■ **Stored data entries**
Segment Open

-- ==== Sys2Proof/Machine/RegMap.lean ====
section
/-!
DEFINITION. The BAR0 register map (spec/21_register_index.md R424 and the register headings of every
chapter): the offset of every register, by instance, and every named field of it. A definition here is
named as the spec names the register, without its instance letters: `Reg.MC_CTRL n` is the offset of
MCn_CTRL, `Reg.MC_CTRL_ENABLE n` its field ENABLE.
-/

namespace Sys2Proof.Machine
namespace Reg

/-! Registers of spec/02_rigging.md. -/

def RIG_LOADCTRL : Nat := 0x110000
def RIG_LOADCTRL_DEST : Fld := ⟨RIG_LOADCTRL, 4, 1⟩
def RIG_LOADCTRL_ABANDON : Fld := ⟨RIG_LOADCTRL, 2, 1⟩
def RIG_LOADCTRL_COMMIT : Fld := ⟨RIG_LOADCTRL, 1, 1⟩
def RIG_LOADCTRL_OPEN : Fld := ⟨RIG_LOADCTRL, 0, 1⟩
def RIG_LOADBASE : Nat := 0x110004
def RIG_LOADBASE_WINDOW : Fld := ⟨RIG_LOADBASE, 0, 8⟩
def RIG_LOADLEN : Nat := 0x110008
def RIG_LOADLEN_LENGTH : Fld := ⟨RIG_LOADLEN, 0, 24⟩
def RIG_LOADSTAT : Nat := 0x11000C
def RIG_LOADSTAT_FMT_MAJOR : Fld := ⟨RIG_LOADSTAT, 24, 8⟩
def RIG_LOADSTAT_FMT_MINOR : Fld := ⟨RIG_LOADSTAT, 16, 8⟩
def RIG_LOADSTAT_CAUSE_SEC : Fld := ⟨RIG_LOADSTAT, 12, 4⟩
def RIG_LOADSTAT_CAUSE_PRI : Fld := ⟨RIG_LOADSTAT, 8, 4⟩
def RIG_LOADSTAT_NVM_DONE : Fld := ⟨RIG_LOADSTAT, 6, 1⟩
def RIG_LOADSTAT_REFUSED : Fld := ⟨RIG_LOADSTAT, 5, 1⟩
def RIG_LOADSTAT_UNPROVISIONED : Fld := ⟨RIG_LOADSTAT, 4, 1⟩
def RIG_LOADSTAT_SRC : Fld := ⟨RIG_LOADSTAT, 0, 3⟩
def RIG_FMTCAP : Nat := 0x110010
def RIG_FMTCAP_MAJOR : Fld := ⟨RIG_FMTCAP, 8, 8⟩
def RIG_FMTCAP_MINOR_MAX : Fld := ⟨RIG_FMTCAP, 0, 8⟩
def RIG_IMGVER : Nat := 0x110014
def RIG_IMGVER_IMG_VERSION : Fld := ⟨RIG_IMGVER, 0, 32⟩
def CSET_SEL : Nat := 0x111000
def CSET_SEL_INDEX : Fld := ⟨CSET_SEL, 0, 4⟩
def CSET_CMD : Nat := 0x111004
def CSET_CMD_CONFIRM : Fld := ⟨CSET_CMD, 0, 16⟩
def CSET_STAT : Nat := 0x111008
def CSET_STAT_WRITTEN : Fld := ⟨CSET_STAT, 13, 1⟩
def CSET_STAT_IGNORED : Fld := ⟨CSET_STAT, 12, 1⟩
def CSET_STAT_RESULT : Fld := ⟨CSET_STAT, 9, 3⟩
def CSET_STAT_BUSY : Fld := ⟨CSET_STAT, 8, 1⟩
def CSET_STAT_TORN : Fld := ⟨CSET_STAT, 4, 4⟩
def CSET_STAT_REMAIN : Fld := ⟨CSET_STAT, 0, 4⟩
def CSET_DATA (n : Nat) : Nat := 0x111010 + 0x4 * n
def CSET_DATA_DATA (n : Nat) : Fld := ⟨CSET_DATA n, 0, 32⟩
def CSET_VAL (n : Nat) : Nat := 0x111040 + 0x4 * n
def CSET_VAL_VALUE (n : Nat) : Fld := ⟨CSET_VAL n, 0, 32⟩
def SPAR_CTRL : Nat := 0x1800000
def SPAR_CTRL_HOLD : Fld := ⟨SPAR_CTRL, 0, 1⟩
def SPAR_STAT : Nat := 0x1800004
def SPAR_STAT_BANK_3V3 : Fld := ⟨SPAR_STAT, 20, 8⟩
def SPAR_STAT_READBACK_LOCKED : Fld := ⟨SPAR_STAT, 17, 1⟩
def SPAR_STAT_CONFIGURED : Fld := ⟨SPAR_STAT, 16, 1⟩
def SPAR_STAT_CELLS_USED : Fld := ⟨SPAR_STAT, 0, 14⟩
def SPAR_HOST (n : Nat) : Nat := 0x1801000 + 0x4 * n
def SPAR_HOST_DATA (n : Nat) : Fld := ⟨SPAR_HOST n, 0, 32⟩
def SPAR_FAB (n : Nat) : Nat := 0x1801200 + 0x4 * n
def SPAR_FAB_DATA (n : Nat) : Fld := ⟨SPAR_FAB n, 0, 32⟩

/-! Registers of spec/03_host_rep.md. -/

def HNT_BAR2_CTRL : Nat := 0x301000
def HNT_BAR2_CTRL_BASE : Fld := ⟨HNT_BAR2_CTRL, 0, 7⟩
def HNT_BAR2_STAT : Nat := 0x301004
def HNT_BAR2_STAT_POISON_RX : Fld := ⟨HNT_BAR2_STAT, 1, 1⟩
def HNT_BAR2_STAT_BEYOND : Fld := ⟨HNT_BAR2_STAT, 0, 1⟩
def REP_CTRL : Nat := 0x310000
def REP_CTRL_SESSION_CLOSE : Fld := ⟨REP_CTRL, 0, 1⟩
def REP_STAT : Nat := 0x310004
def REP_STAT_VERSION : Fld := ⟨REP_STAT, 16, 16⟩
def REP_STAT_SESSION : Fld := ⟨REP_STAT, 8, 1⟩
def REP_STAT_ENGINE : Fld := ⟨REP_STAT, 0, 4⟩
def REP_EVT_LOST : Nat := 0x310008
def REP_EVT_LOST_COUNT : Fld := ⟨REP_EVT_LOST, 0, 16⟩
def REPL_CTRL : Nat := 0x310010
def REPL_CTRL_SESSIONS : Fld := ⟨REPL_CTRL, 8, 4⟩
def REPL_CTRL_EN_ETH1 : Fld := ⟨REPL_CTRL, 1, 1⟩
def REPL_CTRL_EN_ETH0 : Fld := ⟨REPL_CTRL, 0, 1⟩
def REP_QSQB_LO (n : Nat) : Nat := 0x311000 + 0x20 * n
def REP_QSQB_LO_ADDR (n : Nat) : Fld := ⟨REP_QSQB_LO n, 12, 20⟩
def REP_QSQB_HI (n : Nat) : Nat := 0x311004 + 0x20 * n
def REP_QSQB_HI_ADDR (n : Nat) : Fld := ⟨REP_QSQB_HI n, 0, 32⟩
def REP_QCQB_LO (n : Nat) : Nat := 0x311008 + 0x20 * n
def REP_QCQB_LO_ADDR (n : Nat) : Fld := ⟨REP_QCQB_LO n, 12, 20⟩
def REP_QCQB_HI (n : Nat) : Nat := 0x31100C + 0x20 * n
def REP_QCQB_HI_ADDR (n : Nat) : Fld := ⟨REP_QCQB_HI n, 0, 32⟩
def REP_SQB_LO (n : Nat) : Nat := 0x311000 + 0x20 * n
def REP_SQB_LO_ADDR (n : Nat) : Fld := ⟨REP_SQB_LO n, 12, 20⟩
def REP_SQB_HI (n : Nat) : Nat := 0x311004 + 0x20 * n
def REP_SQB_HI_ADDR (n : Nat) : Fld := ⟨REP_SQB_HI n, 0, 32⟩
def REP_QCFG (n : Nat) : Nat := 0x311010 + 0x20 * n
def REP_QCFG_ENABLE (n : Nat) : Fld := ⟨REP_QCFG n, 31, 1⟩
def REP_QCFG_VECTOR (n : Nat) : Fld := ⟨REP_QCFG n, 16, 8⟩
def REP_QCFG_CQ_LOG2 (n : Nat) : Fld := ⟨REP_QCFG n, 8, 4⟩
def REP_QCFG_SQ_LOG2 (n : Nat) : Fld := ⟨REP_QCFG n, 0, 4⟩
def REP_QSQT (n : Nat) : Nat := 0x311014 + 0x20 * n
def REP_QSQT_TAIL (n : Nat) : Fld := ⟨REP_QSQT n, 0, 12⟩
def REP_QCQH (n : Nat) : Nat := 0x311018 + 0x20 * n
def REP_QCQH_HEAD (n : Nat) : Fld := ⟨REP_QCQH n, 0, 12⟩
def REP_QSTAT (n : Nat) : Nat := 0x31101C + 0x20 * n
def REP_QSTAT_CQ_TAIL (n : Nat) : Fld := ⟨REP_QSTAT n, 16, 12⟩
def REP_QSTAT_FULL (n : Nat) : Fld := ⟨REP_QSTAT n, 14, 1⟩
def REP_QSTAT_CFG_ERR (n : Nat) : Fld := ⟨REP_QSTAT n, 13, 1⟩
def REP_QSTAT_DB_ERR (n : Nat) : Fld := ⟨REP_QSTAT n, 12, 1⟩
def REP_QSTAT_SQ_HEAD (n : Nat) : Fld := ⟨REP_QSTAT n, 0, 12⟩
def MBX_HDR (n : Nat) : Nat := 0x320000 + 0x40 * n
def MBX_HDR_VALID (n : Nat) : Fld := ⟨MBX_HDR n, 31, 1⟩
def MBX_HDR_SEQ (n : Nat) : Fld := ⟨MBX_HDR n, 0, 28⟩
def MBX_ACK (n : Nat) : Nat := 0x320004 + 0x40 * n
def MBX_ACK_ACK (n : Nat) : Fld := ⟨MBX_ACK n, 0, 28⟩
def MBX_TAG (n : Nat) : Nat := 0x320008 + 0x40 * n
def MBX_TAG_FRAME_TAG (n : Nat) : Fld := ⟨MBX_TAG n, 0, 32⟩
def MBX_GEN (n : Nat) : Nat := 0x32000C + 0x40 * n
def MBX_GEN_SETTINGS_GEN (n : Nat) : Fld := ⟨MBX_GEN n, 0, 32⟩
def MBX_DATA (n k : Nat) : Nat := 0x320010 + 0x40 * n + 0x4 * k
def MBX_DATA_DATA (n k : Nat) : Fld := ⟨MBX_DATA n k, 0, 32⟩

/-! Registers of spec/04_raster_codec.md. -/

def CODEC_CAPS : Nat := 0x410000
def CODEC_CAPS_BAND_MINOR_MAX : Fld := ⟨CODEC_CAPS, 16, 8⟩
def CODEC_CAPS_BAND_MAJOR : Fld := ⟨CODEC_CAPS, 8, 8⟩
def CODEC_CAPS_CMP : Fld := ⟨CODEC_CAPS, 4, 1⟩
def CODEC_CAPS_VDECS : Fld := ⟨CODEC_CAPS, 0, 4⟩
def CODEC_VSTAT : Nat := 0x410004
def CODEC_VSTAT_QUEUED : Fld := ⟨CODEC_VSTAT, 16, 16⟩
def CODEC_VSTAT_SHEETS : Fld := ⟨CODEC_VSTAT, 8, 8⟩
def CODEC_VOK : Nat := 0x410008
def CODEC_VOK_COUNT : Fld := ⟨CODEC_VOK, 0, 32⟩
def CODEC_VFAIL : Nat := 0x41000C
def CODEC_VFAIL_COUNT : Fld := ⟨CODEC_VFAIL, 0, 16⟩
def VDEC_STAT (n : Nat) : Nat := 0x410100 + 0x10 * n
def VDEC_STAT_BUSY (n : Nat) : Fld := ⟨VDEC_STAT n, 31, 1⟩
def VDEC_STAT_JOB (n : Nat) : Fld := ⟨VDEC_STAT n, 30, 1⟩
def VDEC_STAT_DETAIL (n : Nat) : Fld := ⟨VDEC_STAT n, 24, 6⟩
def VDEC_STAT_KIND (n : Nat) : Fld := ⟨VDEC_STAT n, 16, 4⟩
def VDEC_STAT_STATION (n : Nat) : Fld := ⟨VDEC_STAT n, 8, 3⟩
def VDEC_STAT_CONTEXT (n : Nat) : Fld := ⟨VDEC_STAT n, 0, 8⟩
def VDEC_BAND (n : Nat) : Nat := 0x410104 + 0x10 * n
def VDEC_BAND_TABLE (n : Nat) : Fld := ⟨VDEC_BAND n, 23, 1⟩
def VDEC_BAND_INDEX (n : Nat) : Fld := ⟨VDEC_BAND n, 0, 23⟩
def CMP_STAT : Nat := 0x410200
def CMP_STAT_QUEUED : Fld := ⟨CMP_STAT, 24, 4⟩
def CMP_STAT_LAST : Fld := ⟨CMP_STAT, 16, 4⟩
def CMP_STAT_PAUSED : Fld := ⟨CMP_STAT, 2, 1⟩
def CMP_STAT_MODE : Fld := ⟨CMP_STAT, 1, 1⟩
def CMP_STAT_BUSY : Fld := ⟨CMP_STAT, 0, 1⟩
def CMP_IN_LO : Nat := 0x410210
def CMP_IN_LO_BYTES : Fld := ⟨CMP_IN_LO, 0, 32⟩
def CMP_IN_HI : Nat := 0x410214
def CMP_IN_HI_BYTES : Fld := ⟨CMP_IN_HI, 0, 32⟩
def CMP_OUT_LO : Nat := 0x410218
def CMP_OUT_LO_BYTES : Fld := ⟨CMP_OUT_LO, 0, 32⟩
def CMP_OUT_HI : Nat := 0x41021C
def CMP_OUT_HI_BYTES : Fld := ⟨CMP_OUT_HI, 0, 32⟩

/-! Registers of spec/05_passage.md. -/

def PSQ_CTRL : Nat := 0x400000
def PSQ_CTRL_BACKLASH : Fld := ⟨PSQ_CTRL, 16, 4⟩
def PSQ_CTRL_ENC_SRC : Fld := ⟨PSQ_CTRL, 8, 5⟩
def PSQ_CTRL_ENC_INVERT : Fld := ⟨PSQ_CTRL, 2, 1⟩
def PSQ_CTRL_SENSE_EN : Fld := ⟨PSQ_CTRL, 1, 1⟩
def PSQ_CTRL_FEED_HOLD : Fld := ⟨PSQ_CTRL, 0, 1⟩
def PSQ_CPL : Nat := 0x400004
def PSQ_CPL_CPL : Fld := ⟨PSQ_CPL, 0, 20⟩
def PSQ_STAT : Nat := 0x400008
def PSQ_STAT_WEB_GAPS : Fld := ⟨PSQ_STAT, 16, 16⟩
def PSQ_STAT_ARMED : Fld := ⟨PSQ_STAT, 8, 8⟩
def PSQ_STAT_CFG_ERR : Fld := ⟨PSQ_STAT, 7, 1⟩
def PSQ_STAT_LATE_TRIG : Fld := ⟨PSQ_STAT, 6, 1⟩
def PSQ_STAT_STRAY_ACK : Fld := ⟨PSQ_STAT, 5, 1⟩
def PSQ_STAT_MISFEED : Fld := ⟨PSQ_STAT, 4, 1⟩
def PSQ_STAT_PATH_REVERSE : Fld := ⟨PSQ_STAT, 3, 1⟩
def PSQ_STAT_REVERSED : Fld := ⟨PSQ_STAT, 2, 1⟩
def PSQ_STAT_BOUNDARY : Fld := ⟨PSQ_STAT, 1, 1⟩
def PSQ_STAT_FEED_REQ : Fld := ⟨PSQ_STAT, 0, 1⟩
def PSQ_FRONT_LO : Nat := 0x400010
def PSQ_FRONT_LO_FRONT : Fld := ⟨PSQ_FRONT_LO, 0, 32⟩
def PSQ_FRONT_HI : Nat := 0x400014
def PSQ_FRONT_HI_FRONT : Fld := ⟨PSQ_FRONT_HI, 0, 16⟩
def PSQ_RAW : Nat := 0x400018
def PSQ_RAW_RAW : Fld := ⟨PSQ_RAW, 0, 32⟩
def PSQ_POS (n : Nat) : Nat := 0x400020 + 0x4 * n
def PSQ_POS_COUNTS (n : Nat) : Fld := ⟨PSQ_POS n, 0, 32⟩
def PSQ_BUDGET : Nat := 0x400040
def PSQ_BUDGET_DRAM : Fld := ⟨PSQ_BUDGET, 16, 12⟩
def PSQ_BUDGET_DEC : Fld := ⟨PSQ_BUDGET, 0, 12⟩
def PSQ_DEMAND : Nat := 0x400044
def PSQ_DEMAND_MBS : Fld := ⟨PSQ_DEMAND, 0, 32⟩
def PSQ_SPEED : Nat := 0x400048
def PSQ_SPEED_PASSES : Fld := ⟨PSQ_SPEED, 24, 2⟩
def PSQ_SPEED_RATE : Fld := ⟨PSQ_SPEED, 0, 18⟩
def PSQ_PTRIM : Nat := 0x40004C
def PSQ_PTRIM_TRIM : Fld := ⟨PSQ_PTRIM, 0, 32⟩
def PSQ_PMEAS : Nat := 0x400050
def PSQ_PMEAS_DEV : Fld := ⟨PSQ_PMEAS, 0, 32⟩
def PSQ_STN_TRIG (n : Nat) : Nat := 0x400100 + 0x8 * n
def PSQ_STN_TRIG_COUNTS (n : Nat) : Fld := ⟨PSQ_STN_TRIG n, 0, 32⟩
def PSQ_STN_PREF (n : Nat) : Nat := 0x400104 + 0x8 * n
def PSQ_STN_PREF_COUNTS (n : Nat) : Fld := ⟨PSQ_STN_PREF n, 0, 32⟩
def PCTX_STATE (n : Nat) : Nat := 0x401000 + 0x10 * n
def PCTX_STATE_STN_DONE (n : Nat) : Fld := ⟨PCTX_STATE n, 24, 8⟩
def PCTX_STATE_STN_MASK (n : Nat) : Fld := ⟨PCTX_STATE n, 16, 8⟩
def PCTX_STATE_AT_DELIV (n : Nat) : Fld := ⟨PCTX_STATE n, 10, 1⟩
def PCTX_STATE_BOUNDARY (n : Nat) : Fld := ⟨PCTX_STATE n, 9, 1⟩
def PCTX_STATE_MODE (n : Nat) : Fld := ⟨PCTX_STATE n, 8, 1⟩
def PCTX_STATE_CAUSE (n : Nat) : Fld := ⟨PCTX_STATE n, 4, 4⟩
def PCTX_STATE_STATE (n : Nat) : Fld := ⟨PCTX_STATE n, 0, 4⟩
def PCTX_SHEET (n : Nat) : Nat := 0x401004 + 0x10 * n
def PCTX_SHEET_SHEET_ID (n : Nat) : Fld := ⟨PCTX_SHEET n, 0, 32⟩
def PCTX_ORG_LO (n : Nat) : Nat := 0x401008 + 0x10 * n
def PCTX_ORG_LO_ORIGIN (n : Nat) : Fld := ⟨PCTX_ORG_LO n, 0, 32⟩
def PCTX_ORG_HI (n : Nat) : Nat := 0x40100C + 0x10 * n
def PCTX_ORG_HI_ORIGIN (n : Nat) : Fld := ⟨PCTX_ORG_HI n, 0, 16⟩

Segment Closed

■ **TASK PROMPT**
Match on "Registers" and copy out every line of the entries that contains it.

■ **RESPONSE FOR THIS EXERCISE**
/-! Registers of spec/02_rigging.md. -/
/-! Registers of spec/03_host_rep.md. -/
/-! Registers of spec/04_raster_codec.md. -/
/-! Registers of spec/05_passage.md. -/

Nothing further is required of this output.